There are several men sitting around in the locker room of a golf club after a round,
showering and getting changed for the 19th hole.
Suddenly a mobile phone on one of the benches rings.
One of the men picks it up, and the following conversation ensues:
(H - Husband, W -Wife)

H - "Hello?"

W - "Honey, it's me. Are you at the club?"

H - "Yes."

W - "Great! I am at the mall two blocks from where you are. I just saw a beautiful leather coat. It's absolutely gorgeous!! Can I buy it?"

H - "What's the price?"

W - "Only $1,000."

H - "A thousand? Well, OK, go ahead and get it, if you like it that much..."
W - "Ahhh, and I also stopped by the Mercedes dealership and saw the 2002 models. I saw one I really liked. I spoke with the salesman,
and he gave me a really good price...and since we need to exchange the BMW that we bought last year..."

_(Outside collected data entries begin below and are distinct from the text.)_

-- ==== Sys2Proof/Machine/Operands.lean ====
section
/-! DEFINITION. The operand computations of 40_register_ops.md R99: the clock divisor of R98 and the words an operation
hands to a register. The bytes of a frame (R74, R75) stand beside the encoder in Decode.lean. -/

namespace Sys2Proof.Machine

/-- The divisor of R98: two truncating divisions and a decrement. -/
def divisor (c : Config) (hz : Nat) : Word := BitVec.ofNat 32 (c.systemClockHz / hz / 2 - 1)

/-- The word written to TX for a byte (R113): zero-extended. -/
def txWord (b : Byte) : Word := b.setWidth 32

/-- The byte TX keeps of a written word, and RX of the word read: bits [7:0] (R25, R113). -/
def lowByte (v : Word) : Byte := v.setWidth 8

/-- The word written to CS for a level (R97): zero-extended. -/
def csWord (level : Bit) : Word := level.setWidth 32

/-- The level CS keeps of a written word: bit [0] (R30, R93). -/
def csLevel (v : Word) : Bit := v.setWidth 1

/-- The SPI clock a divisor gives, truncated to whole hertz (R31, R230): information only, no operation uses it. -/
def spiClockHz (c : Config) (d : Word) : Nat := c.systemClockHz / (2 * (d.toNat + 1))

end Sys2Proof.Machine
end

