/-- R112 (D15): a scripted card answers the `n`-th exchange of the run with its `n`-th byte, whatever was sent; every
step keeps it. -/
def Obligations.ScriptedCardInOrder : Prop :=
  ∀ (s t : State) (bytes : List Byte) (after : Byte), s.card = .script bytes after →
    (∀ n x, s.wire[n]? = some x → x.miso = bytes.getD n after) → step s = .next t →
      ∀ n x, t.wire[n]? = some x → x.miso = bytes.getD n after

/-- R210, R232 (`busy = 0` at reset is the spec's decision D13; the values of cs, div, rxLatch and txData are the
model's, log entry 7, and those of REG_BASE, the launch memory and the reading of the cap log entries 9, 13 and 19; none is
stated here): what reset leaves, the parameters at R6's values and defaults, for which STATUS bit 0 reads 1. -/
def Obligations.ResetState : Prop :=
  State.reset.cfg = { Config.default with
      regBase := State.reset.cfg.regBase, capReading := State.reset.cfg.capReading
      hostMem := State.reset.cfg.hostMem } ∧
    State.reset.busy = false ∧ State.reset.rxValid = false ∧ State.reset.wire = [] ∧ State.reset.trace = [] ∧
    State.reset.seq = [] ∧
    ∃ t v, exec .rdStatus State.reset = .next t ∧ t.outcomes = [.word v] ∧ v.getLsbD 0 = true

/-! ### Parameters and bytes -/

/-- R6: the value of each parameter it fixes, and the defaults of the OPEN ones (REG_BASE has none). -/
def Obligations.ParameterValues : Prop :=
  (∀ c : Config, c.AtSpec ↔
    c.systemClockHz = 50000000 ∧ c.regWidth = 32 ∧ c.offTx = 0x44 ∧ c.offRx = 0x48 ∧ c.offStatus = 0x4c ∧
      c.offCs = 0x50 ∧ c.offDiv = 0x54 ∧ c.csAssert = 1#1 ∧ c.csDeassert = 0#1 ∧ c.frameMarker = 0x40#8 ∧
      c.checksum = 0x95#8 ∧ c.dummy = 0xFF#8 ∧ c.resultRetries = 100 ∧ c.powerupTransfers = 10 ∧
      c.initHz = 400000 ∧ c.runHz = 5000000 ∧ c.cmdReset = 0 ∧ c.cmdInit = 1 ∧ c.cmdSetBlockLen = 0x16 ∧
      c.cmdReadBlock = 0x17) ∧
    Config.default.AtSpec ∧ Config.default.blockSize = 512#32 ∧ Config.default.trailingDiscard = 1 ∧
    Config.default.transferPollCap = none ∧ Config.default.initPollCap = none

/-- The bytes outside the four rows. R82: a received byte 0x02 to 0xFE is legal and of the class other; that the decoder
answers it without an operation is the model's choice, log entry 18. That a sent byte other than 0xFF is a TRANSFER of
it, and 0xFF DUMMY, is log entry 16. (Both DESIGN CHOICE.) -/
def Obligations.OtherBytesDecode : Prop :=
  ∀ (c : Config) (b : Byte), c.AtSpec →
    (0x02 ≤ b.toNat → b.toNat ≤ 0xFE → decode c (.byteIn b) = .otherResponse b) ∧
      (b ≠ 0xFF#8 → decode c (.byteOut b) = .instr (.transfer b)) ∧
      decode c (.byteOut 0xFF#8) = .instr .dummy

/-- What a step does with a received byte 0x02 to 0xFE (log entry 18, DESIGN CHOICE): it hands the class other to the host,
takes the byte from the host's list and settles the turn, and nothing else. -/
def Obligations.OtherResponseClassified : Prop :=
  ∀ (s : State) (b : Byte) (rest : List Request), s.seq = [] → s.host = .byteIn b :: rest →
    s.busy = false ∨ s.turn = .host → 0x02 ≤ b.toNat → b.toNat ≤ 0xFE →
      step s = .next (reschedule { s with host := rest, outcomes := s.outcomes ++ [.cls .other] })
end

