/-- Settles O5: an aligned access is a register's in the direction given, or at none of the five offsets. -/
theorem busAccessDispatch : Obligations.BusAccessDispatch := by
  intro c off v hspec hbase hoff
  have hbytes := Config.regBytes_atSpec hspec
  have ha : (c.regBase + off) % c.regBytes = 0 := by rw [hbytes]; omega
  simp only [decode, ← hbytes]
  cases hr : regAt c off with
  | none =>
    have hne := fun r => offset_atSpec hspec r ▸ ne_offset_of_regAt_none hr r
    simp [decodeBus_none ha hr, hne .tx, hne .rx, hne .status, hne .cs, hne .div]
  | some r =>
    have he := (offset_of_regAt hr).trans (offset_atSpec hspec r)
    rw [decodeBus_some ha hr, decodeBus_some ha hr]
    subst he
    cases r <;> exact ⟨rfl, rfl⟩

/-- Settles O6: alignment is tested first; at one of the five offsets a register is found, whose width is
tested next. -/
theorem narrowOrMisalignedRefused : Obligations.NarrowOrMisalignedRefused := by
  intro c dir addr width v hspec
  have hbytes := Config.regBytes_atSpec hspec
  refine ⟨fun h => decodeBus_misaligned (hbytes ▸ h), fun halign hwidth hbase hmem => ?_⟩
  obtain ⟨off, rfl⟩ := Nat.exists_eq_add_of_le hbase
  rw [Nat.add_sub_cancel_left] at hmem
  cases hr : regAt c off with
  | none =>
    have hne := fun r => offset_atSpec hspec r ▸ ne_offset_of_regAt_none hr r
    simp [hne .tx, hne .rx, hne .status, hne .cs, hne .div] at hmem
  | some r => exact decodeBus_narrow (hbytes ▸ halign) hr (hbytes ▸ hwidth)

/-! ### Bytes -/

/-- A received byte that is none of 0x00, 0x01 and 0xFF has no row (R79, R86). -/
theorem decodeByteIn_other {b : Byte} (hlow : 0x02 ≤ b.toNat) (hhigh : b.toNat ≤ 0xFE) :
    decodeByteIn b = .otherResponse b := by
  have hbusy : b ≠ Param.busyByte := by rintro rfl; exact absurd hhigh (by decide)
  have hidle : b ≠ Param.idleByte := by rintro rfl; exact absurd hlow (by decide)
  have hready : b ≠ Param.readyByte := by rintro rfl; exact absurd hlow (by decide)
  rw [decodeByteIn, if_neg hbusy, if_neg hidle, if_neg hready]

/-- Settles O53: a received byte by its range, a sent one by whether it is R6's DUMMY. -/
theorem otherBytesDecode : Obligations.OtherBytesDecode := by
  intro c b hspec
  have hdummy := Config.dummy_atSpec hspec
  refine ⟨decodeByteIn_other, fun hb => ?_, ?_⟩
  · rw [decode, decodeByteOut, hdummy, if_neg hb]
  · rw [decode, decodeByteOut, hdummy, if_pos rfl]

/-- Settles O7: eight closed evaluations at R6's default parameters. -/
theorem tableWordsDecode : Obligations.TableWordsDecode := by
  refine ⟨?_, ?_, ?_, ?_, ?_, ?_, ?_, ?_⟩ <;> decide

/-! ### Decoding after encoding -/

/-- What `Config.wf` says that the decoder needs: registers on aligned offsets apart from one another, a marker that
leaves the index its bits, four different indices of six bits. -/
theorem wf_decoding (h : c.wf = true) : c.regBase % c.regBytes = 0 ∧ (∀ r : Reg, r.offset c % c.regBytes = 0) ∧
    c.offsets.Nodup ∧ c.frameMarker &&& Param.indexMask = 0#8 ∧ (∀ idx ∈ c.commands, idx ≤ 63) ∧ c.commands.Nodup := by
  simp only [Config.wf, Bool.and_eq_true, beq_iff_eq, decide_eq_true_eq, List.all_eq_true] at h
  obtain ⟨⟨⟨⟨⟨⟨⟨⟨⟨-, hbase⟩, halign⟩, hoffsets⟩, hmarker⟩, hrange⟩, hcommands⟩, -⟩, -⟩, -⟩ := h
  refine ⟨hbase, fun r => halign _ ?_, hoffsets, hmarker, hrange, hcommands⟩
  cases r <;> simp [Config.offsets, Reg.offset]

/-- A register access put on the bus is that register's in the direction given. -/
theorem decode_busAccess (h : c.wf = true) (dir : Dir) (r : Reg) (v : Word) :
    decode c (busAccess c dir r v) = decodeReg r dir v := by
  obtain ⟨hbase, halign, hoffsets, -⟩ := wf_decoding h
  have ha : (c.regBase + r.offset c) % c.regBytes = 0 := by rw [Nat.add_mod, hbase, halign]; rfl
  exact decodeBus_some ha (regAt_offset hoffsets r)

/-- A frame is the operation of its index and parameter. -/
theorem decode_frame (h : c.wf = true) {idx : Nat} (p : Word) (hi : idx ∈ c.commands) :
    decode c (.frame (frameBytes c idx p)) = .instr (frameInstr c idx p) := by
  obtain ⟨-, -, -, hmarker, hrange, -⟩ := wf_decoding h
  simp only [decode, decodeFrame_frameBytes hmarker p (hrange idx hi)]

/-- The index and the parameter of a CMD_ row are that row (R78): the four indices are different. -/
theorem frameInstr_commands (h : c.wf = true) : frameInstr c c.cmdReset 0#32 = .cmdReset ∧
    frameInstr c c.cmdInit 0#32 = .cmdInit ∧ frameInstr c c.cmdSetBlockLen c.blockSize = .cmdSetBlockLen ∧
    ∀ addr, frameInstr c c.cmdReadBlock addr = .cmdReadBlock addr := by
  obtain ⟨-, -, -, -, -, hcommands⟩ := wf_decoding h
  simp only [Config.commands, List.nodup_cons, List.mem_cons] at hcommands
  grind [frameInstr]

/-- Settles O4: a register access by its address, a command by its frame, a byte by its value; an operation invoked by
name is its own form. -/
theorem decodeOfEncode : Obligations.DecodeOfEncode := by
  intro c i h
  obtain ⟨hreset, hinit, hsetBlockLen, hreadBlock⟩ := frameInstr_commands h
  cases i with
  | wrTx v => exact decode_busAccess h .write .tx v
  | rdRx => exact decode_busAccess h .read .rx 0#32
  | rdStatus => exact decode_busAccess h .read .status 0#32
  | wrCs v => exact decode_busAccess h .write .cs v
  | wrDiv v => exact decode_busAccess h .write .div v
  | cmdReset => rw [encode, decode_frame h _ (by simp [Config.commands]), hreset]
  | cmdInit => rw [encode, decode_frame h _ (by simp [Config.commands]), hinit]
  | cmdSetBlockLen => rw [encode, decode_frame h _ (by simp [Config.commands]), hsetBlockLen]
  | cmdReadBlock addr => rw [encode, decode_frame h _ (by simp [Config.commands]), hreadBlock]
  | dummy => rw [encode, decode, decodeByteOut, if_pos rfl]
  | respBusy | respIdle | respReady => rfl
  | setCs | setClock | transfer | sendCommand | getResult => rfl
  | expectIdle | initPoll | expectReady | init | readBlock => rfl

end Sys2Proof.Proofs
end

section
/-! SUPPORT. The proofs of what every step keeps: the invariant of the state, what it says of faults, and what only
grows. -/

namespace Sys2Proof.Proofs

open Sys2Proof.Machine

/-! ### The invariant -/

/-- The part of the invariant that every elementary move keeps: parameters, memory, wire, trace and latch. -/
structure DataInv (s : State) : Prop where
  parameters : s.cfg.AtSpec
  memory : s.mem.wf = true
  wire : s.wire = s.trace.filterMap Event.exchanged
  sent : s.trace.filterMap Event.sentByte = s.wire.map (·.mosi) ++ (if s.busy then [s.txData] else [])
  valid : s.rxValid = (!s.busy && !s.wire.isEmpty)
  latch : ∀ x, s.wire.getLast? = some x → s.rxLatch = x.miso

/-- `Inv` is `DataInv`, a legal sequencer and a settled turn. -/
theorem inv_iff (s : State) : Inv s ↔ DataInv s ∧ seqLegal s.seq = true ∧ (s.seq ≠ [] → s.busy = false) ∧
    (s.turn = .engine → s.busy = true) :=
  ⟨fun h => ⟨⟨h.parameters, h.memory, h.wire, h.sent, h.valid, h.latch⟩, h.sequencer, h.between, h.engine⟩,
    fun ⟨h, hseq, hbetween, hengine⟩ =>
      ⟨h.parameters, h.memory, h.wire, h.sent, h.valid, h.latch, hseq, hbetween, hengine⟩⟩

/-- The other fields are free: chip select, divisor, sequencer, outcomes, the host's list, draws and turn. -/
theorem DataInv.untouched {s : State} (h : DataInv s) (cs : Bit) (div : Word) (seq : List Frame) (rs : List Reply)
    (host : List Request) (d : Nat) (turn : Agent) : DataInv { s with
      cs := cs, div := div, seq := seq, outcomes := rs, host := host, draws := d, turn := turn } :=
  ⟨h.parameters, h.memory, h.wire, h.sent, h.valid, h.latch⟩

/-- An event that is neither an exchange nor a TX write leaves the data invariant as it is. -/
theorem DataInv.emit {s : State} (h : DataInv s) {e : Event} (hx : e.exchanged = none) (hb : e.sentByte = none) :
    DataInv (s.emit e) :=
  ⟨h.parameters, h.memory, by simp [hx, h.wire], by simp [hb]; exact h.sent, h.valid, h.latch⟩

/-- R41, R90, R111: a TX write puts one byte in flight, and the engine's step makes its exchange. -/
theorem micro_keeps_dataInv {cfgw : Prop} {st : Nat → Prop} {s t : State} (hm : Micro cfgw st s t) (h : DataInv s) :
    DataInv t := by
  cases hm with
  | tx v hb =>
    have hsent := h.sent
    simp only [hb, Bool.false_eq_true, if_false, List.append_nil] at hsent
    exact ⟨h.parameters, h.memory, by simp [h.wire, Event.exchanged],
      by simp [hsent, Event.sentByte, Config.offTx_atSpec h.parameters], by simp, h.latch⟩
  | rx b => exact h.emit rfl rfl
  | status u => exact h.emit rfl rfl
  | cs v hc hb =>
    exact (h.emit (e := .regW s.cfg.offCs v) rfl
      (by simp [Event.sentByte, Config.offCs_atSpec h.parameters])).untouched ..
  | div v hc hb =>
    exact (h.emit (e := .regW s.cfg.offDiv v) rfl
      (by simp [Event.sentByte, Config.offDiv_atSpec h.parameters])).untouched ..
  | engine hb =>
    have hsent := h.sent
    simp only [hb, if_true] at hsent
    exact ⟨h.parameters, h.memory, by simp [← h.wire, Event.exchanged], by simp [hsent, Event.sentByte], by simp,
      by simp⟩
  | store a b hs => exact ⟨h.parameters, Memory.wf_write a b h.memory, h.wire, h.sent, h.valid, h.latch⟩
  | draw n => exact h.untouched ..

theorem micro_keeps_seq {cfgw : Prop} {st : Nat → Prop} {s t : State} (hm : Micro cfgw st s t) : t.seq = s.seq := by
  cases hm <;> rfl

/-- An operation that begins with no other in progress ends with none in progress, or at a legal position of the
sequencer with nothing in flight. -/
theorem dataInv_of_leaves {cfgw : Prop} {st : Nat → Prop} {s u t : State} (hs : DataInv s) (hseq : s.seq = [])
    (hu : Micros cfgw st s u) (ht : Leaves u t) :
    DataInv t ∧ seqLegal t.seq = true ∧ (t.seq ≠ [] → t.busy = false) := by
  have hdata : DataInv u := hu.keeps (fun _ _ hm => micro_keeps_dataInv hm) hs
  have huseq : u.seq = [] := (hu.same (·.seq) fun _ _ hm => micro_keeps_seq hm).trans hseq
  obtain ⟨r, rfl⟩ | ⟨fs, hlegal, hbusy, rfl⟩ := ht
  · have hnone : (u.answer r).seq = [] := huseq
    exact ⟨hdata.untouched .., by rw [hnone]; rfl,
      fun h => absurd hnone h⟩
  · exact ⟨hdata.untouched .., hlegal, fun _ => hbusy⟩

H - "What price did he quote you?"

W - "Only $60,000..."

H - "OK, but for $60,000 I want it with all the options."

W - "Great! But before we hang up, something else..."

H - "What?"

W - "It might look like a lot, but I was reconciling your bank account and..I stopped by the real estate agent this morning and saw the house we had looked at last year. It's for sale!
Remember? The one with a pool, English Garden, acre of park area, beachfront property."

H - "How much are they asking?"

W - "Only $650,000 - a magnificent price...and I see that we have that much in the bank to cover..."

H - "Well, then go ahead and buy it, but just bid down to $620,000. OK?"

W - "OK, sweetie...Thanks! I'll see you later!! I love you!!!"

H - "Bye...I love you too..."

The man hangs up & closes the phone's flap. The other men are looking at him in astonishment and derision.
The husband raises his hand while holding the phone and asks:
"Does anyone know who this phone belongs to?"